Is "谢谢你的帮忙" more common than "谢谢你的帮助"?


----------



## Siouxxsie

They are both quite common in daily conversation.
But to me，“谢谢你的帮助” sounds more formal and less colloquial than “谢谢你的帮忙”.


----------



## retrogradedwithwind

帮忙is more like a verb whereas 帮助 is a noun.
So they shuld be 谢谢你帮忙 and 谢谢你的帮助


----------



## SuperXW

Siouxxsie said:


> But to me，“谢谢你的帮助” sounds more formal and less colloquial than “谢谢你的帮忙”.

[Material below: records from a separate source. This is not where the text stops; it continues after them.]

-- ==== Sys2Proof/Tests/Slice0.lean ====
section
/-! SUPPORT. The model's own tests: states that meet the hypotheses of the statements, ill-formed commands that WellFormed
refuses, and results that the spec works out. -/

set_option Elab.async false

namespace Sys2Proof.Tests
open Sys2Proof Sys2Proof.Machine

/-! ### Small states -/

/-- A device in service: rails up, frame timer running, eight stacks in service with pseudo-channel 0 tuned. -/
def up : State :=
  { State.reset with
    pwr := { resetPwr with on := true, timer := true, cleared := true, step8 := some 0 }
    smc := { resetSmc with stackSts := [1, 1, 1, 1, 1, 1, 1, 1], pcs := [(0, { resetPc with state := 1, rdLat := 40 })] }
    ftm := { resetFtm with acting := [(0xD200, 0x543210)] } }
    |>.setFld R.PWR_STATUS_PHASE 4 |>.setFld R.PWR_RAILS_PGOOD 255 |>.setFld R.FTM_REBASE_PL_LAT 40

/-- An OPEN extent of 16 units for tenant 1. -/
def ext1 : Extent := ⟨.opened, 1, 0, 16, 1, 0, 0, false, 7, none⟩

/-- A datagram from port 0 to the device's own address 0.0.0.5 and its IPT port. -/
def src0 : Src := ⟨0, 0, 1, 2, 3, 0, 0, 0x1234, 0xFFFF00000005, 49871, none, none⟩
def pkt0 : Pkt := ⟨src0, 5, 9, 77, false, false, false, 0, true, 0, 1, 0, []⟩
/-- The packet of a request of connection 5. -/
def pktOf (op : ReqOp) : Pkt := { pkt0 with len := BitVec.ofNat 16 (op.wire []).length }
def conn0 : Conn := ⟨7, 1, src0, false, none, 0, 0, 0, [], 64, 64, none, []⟩

/-- Port 0 is enabled, holder 7 of tenant 1 has connection 5, and extent 3 is open for the tenant, which is ADMITTED. -/
def served : State :=
  { up with
    prt := { up.prt with conns := [(5, conn0)], hcfg := [(7, BitVec.ofNat 64 (1 + 1 * 2 + 100 * 2 ^ 9))] }
    xlt := { up.xlt with extents := [(3, ext1)] }
    sec := { up.sec with tenants := [(1, { emptyTenant with st := 2 })], debug := 1 } }
    |>.setFld (R.PRT_CFG_ENABLE.at 0) 1 |>.setFld (R.PRT_MAC_MAC.at 0) 0x1234
    |>.setFld (R.PRT_IP4_VALID.at 0) 1 |>.setFld (R.PRT_IP4_IP4.at 0) 5

/-- The handle of extent 3. -/
def h3 : BitVec 32 := BitVec.ofNat 32 (2 ^ 18 + 3)

/-- Whether a request begins, and what holds then. -/
def ranOk (x : Option (State × Req)) (f : State → Req → Bool) : Bool := match x with | some (u, r) => f u r | none => false

theorem witness_registers :
    offsetOk 0x1 = false ∧ (offsetOk 0xFFFFF8 = true ∧ findReg 0xFFFFF8 = none) ∧ (offsetOk 0x58 = true ∧ findReg 0x58 = none) ∧
    (match findReg 0x13000 with | some _ => true | none => true) = true ∧ State.reset.dir.ready = [] := by decide +kernel

/-- A held register whose word is in range: `QOS_TCFG` of tenant 0 keeps its reset word. -/
def heldOk (off : Nat) (w : Word64) (s : State) : Bool :=
  match findReg off with
  | some r => offsetOk off && !r.direct && (r.fields.all fun f =>
      f.acc = .rw && s.clampField f (bitsOf w.toNat f.lsb f.w) w.toNat = (bitsOf w.toNat f.lsb f.w, 0)) &&
      ((reservedRuns r.fields).all fun g => lowestIn w.toNat g = none) && !s.pageLocked (off / 0x1000)
  | none => false

theorem witness_held : heldOk 0x22100 (State.reset.word 0x22100) State.reset = true := by decide +kernel
/-- A word of page 18 (FRD) stands held. -/
def heldWord : State := { State.reset with held := [(0x12100, 5)] }

theorem witness_apply : heldWord.pageLocked 18 = false ∧ heldWord.clockStopped 18 = false ∧ mwf heldWord.held = true ∧
    heldWord.dir.ready = [] ∧ (findReg 0x12100).isSome = true ∧ mget heldWord.held 0x12100 = some 5 ∧
    (pageInfo 18).isSome = true := by decide +kernel

theorem witness_events : (pageInfo 18).isSome = true ∧ (1#64).toNat &&& evtMask 18 = (1#64).toNat ∧
    State.reset.clockStopped 18 = false ∧ State.reset.pageLocked 18 = false := by decide +kernel

/-! ### Extents -/

/-- Tenant 1 may have extents and grants; the arguments of an extent command stand in ARG0 and ARG1. -/
def asked (a0 a1 : Nat) (e : NMap Extent) : State :=
  { served with xlt := { served.xlt with extents := e, quarantine := [9] } }
    |>.setWord 0x13118 (BitVec.ofNat 64 a0) |>.setWord 0x13120 (BitVec.ofNat 64 a1)
    |>.setWord 0x13410 (BitVec.ofNat 64 (10 * 2 ^ 8 + 10 * 2 ^ 27)) |>.setWord 0x13418 (BitVec.ofNat 64 10)
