/-- A picture as coded: the access units since STREAM_START, newest first, which frame of the newest it is, its damaged blocks (of a frame coded in
fields those of the top field and of the bottom field, each counted in its field), its size and depth (R286). -/
structure CodedPicture where
  coded : List CodedUnit
  frame : Nat
  damaged : List Nat
  bottom : Option (List Nat)
  width : Nat
  height : Nat
  depth : Nat
  deriving DecidableEq, Repr

/-- A frame in memory (R282): what its samples are decoded from. Its pictures are its own and then its concealment sources, each standing in
for the one before where that is damaged and for its missing references (R285, R286). -/
structure Frame where
  uid : Nat                     -- rises in decode order
  slot : Nat                    -- unit slot of its stream
  n : Nat                       -- number in decode order since STREAM_START
  codec : Nat
  op : Nat
  grain : Bool
  pictures : List CodedPicture
  pts : Nat
  width : Nat
  height : Nat
  depth : Nat
  mono : Bool
  colour : ColourDesc
  concealed : Bool
  tainted : Bool
  chosen : Bool
  availTick : Nat
  deriving DecidableEq, Repr

/-- What a compose pass latched at K (R296). -/
structure Pass where
  kNs : Nat
  tNs : Nat
  surface : Surface
  frames : List (Nat × Frame)     -- layer -> frame chosen
  images : List (Nat × Image)     -- layer -> visible version
  imageIds : List Nat             -- the images it reads, by their numbers (R302)
  size : Nat × Nat                -- coordinate space of the layers: the surface, or the canvas (R304)
  origin : Int × Int              -- the drop's pixel (0, 0) in it
  fbImage : Option Image          -- fallback content, should the drop show it (R476)
  cal : CalSet
  deriving DecidableEq, Repr

structure SatCounters where
  scale : W32 := 0
  inmat : W32 := 0
  gamut : W32 := 0
  cal : W32 := 0
  unif : W32 := 0
  oetf : W32 := 0
  dither : W32 := 0
  deriving DecidableEq, Repr

/-- What a slice holds (R348, R350, R351). -/
inductive SliceKind where
  | changed | refined | fill
  deriving DecidableEq, Repr

/-- A slice: its payload words, the tiles it carries and their shifts, and what it leaves in the reference copy. -/
structure WafSlice where
  kind : SliceKind
  payload : List W16
  carried : List (Nat × Nat)           -- (tile, shift) (R333)
  out : List (Nat × List Nat)          -- pixel position × channel codes reconstructed
  deriving DecidableEq, Repr

/-- A finished Wafer job's slices for a slot, in the order of R352. -/
structure WafOut where
  index : Nat
  ver : Nat                        -- the Wafer version they are coded under
  slices : List WafSlice
  budget : Nat
  sent : Bool                      -- the slot's frames go out, or have gone
  deriving DecidableEq, Repr
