/-- The bytes of a set (R512). -/
def calBytes (c : CalSet) : List Byte :=
  leBytes c.width 2 ++ leBytes c.height 2 ++ [BitVec.ofNat 8 (b2n c.chan), 0, 0, 0] ++ (c.matrix.flatMap fun m => leBytes (unsignedOf m 16) 2)
    ++ (c.oetf.flatMap fun t => t.flatMap fun x => leBytes x 2) ++ c.gains.flatMap fun g => leBytes g 2

/-- CLR_CAL_CRC (R328). -/
def Drop.calCrc (d : Drop) : W32 := crc32 (calBytes d.calSet)

/-! ### Stages 7–9 (R317–R319) -/

/-- Stage 7: one output channel, and whether it saturated. -/
def stage7 (row : List Int) (bright : Nat) (v : List Nat) : Nat × Bool :=
  let sum := ((row.zip v).map fun x => x.1 * (x.2 : Int)).foldl (· + ·) 0
  let y := roundHalfEven (sum * (8 * (bright + 1) : Nat)) (2 ^ 24)
  (sat20 y, over20 y)

/-- Stage 8 at pixel (x, y), channel k of nc. -/
def stage8 (gains : Array Nat) (cols nc k x y : Nat) (v : Nat) : Nat × Bool :=
  let m := x / 16
  let n := y / 16
  let fx := x % 16
  let fy := y % 16
  let g := fun a b => gains.getD (((n + b) * cols + m + a) * nc + k) 0
  let gain := roundHalfEven (g 0 0 * (16 - fx) * (16 - fy) + g 1 0 * fx * (16 - fy) + g 0 1 * (16 - fx) * fy + g 1 1 * fx * fy : Nat) 256
  let out := roundHalfEven (v * gain) 2048
  (sat20 out, over20 out)

/-- Stage 9. -/
def stage9 (o : Array Nat) (v : Nat) : Nat × Bool :=
  let x := min v 0x10000
  let i := x / 64
  let f := x % 64
  let y := if f = 0 then (o.getD i 0 : Int) else (o.getD i 0 : Int) + roundHalfEven (((o.getD (i + 1) 0 : Int) - o.getD i 0) * f) 64
  (y.toNat, decide (0x10000 < v))

/-! ### Stage 10 (R320) -/

/-- One line of one channel: the codes, the errors for the line below and the saturations. -/
def ditherLine (n : Nat) (drive : List Nat) (errIn : Array Int) : List Nat × Array Int × Nat :=
  let w := drive.length
  let r := drive.zipIdx.foldl (fun (a : List Nat × Array Int × Nat × Int) d =>
    let v : Int := (d.1 * n : Nat) + errIn.getD d.2 0 + a.2.2.2
    let q0 := (v + 32767).fdiv 65535
    let q := clampInt 0 n q0
    let e := clampInt (-32767) 32767 (v - q * 65535)
    let e7 := (7 * e).fdiv 16
    let e3 := (3 * e).fdiv 16
    let e5 := (5 * e).fdiv 16
    let e1 := e - e7 - e3 - e5
    let add := fun (b : Array Int) i x => b.set! i (b.getD i 0 + x)
    let b := add a.2.1 d.2 e5
    let b := if d.2 = 0 then b else add b (d.2 - 1) e3
    let b := if d.2 + 1 < w then add b (d.2 + 1) e1 else b
    (q.toNat :: a.1, b, a.2.2.1 + b2n (q0 != q), e7)) ([], Array.replicate w 0, 0, 0)
  (r.1.reverse, r.2.1, r.2.2.1)

/-- A whole channel, line by line. -/
def ditherPlane (n w : Nat) (lines : List (List Nat)) : List (List Nat) × Nat :=
  let r := lines.foldl (fun (a : List (List Nat) × Array Int × Nat) l =>
    let x := ditherLine n l a.2.1
    (x.1 :: a.1, x.2.1, a.2.2 + x.2.2)) ([], Array.replicate w 0, 0)
  (r.1.reverse, r.2.2)

end Sys2Proof.Machine
end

I agree. 帮助 does sound more formal and less colloquial than 帮忙.


retrogradedwithwind said:


> 帮忙is more like a verb whereas 帮助 is a noun.
> So they shuld be 谢谢你帮忙 and 谢谢你的帮助


Both 帮忙 and 帮助 can be either a verb or a noun. 
帮忙 is more often to be used as a verb, but 你的帮忙(noun) is also common.
When using as verbs, 帮忙 is usually intransitive and 帮助 is usually transitive. So 帮忙我, 帮助我.


----------



## Skatinginbc

幫忙 vs. 幫助
你能幫忙把垃圾扔掉嗎 (= 你能替我把垃圾扔掉嗎)？
你能幫助我把垃圾扔掉嗎 (= 你能助我一臂之力把垃圾扔掉嗎)？
你能幫忙把他扶起來嗎 (= 你能替我把他扶起來嗎)？
你能幫忙把我扶起來嗎 (= 你能替我把我扶起來嗎)？
你能幫助我活下去嗎？ 
你能幫忙我活下去嗎？

幫忙 do someone a favor, do something for someone or in place of someone as an act of kindness (e.g., 幫忙翻譯 do the translating for me, or do some of the translating for me, for instance, you may translate some part and I'll do the rest.)

幫助 to assist, to help, to give someone a hand (e.g., 幫助我翻譯 to assist me in translation work, for example, going through my translation line by line and helping me correct the errors.)

谢谢你帮忙 thanks for the favor.
谢谢你相助 thanks for the help.


----------



## yuechu

Thank you all for your help!


----------



## philchinamusical

Moderator's Note: Off-topic comment moved from this thread


yuechu said:


> 谢谢你们的帮忙！


I'd say "谢谢你们的帮助". "帮忙" is a verb usually. And 不客气！


----------



## yuechu

Oh, thanks for the correction, philchinamusical!
(re: your profile picture, I also love Phantom of the Opera!)


----------



## Ghabi

philchinamusical said:


> I'd say "谢谢你们的帮助".


It doesn't need to be "corrected" (cf. post#9).


----------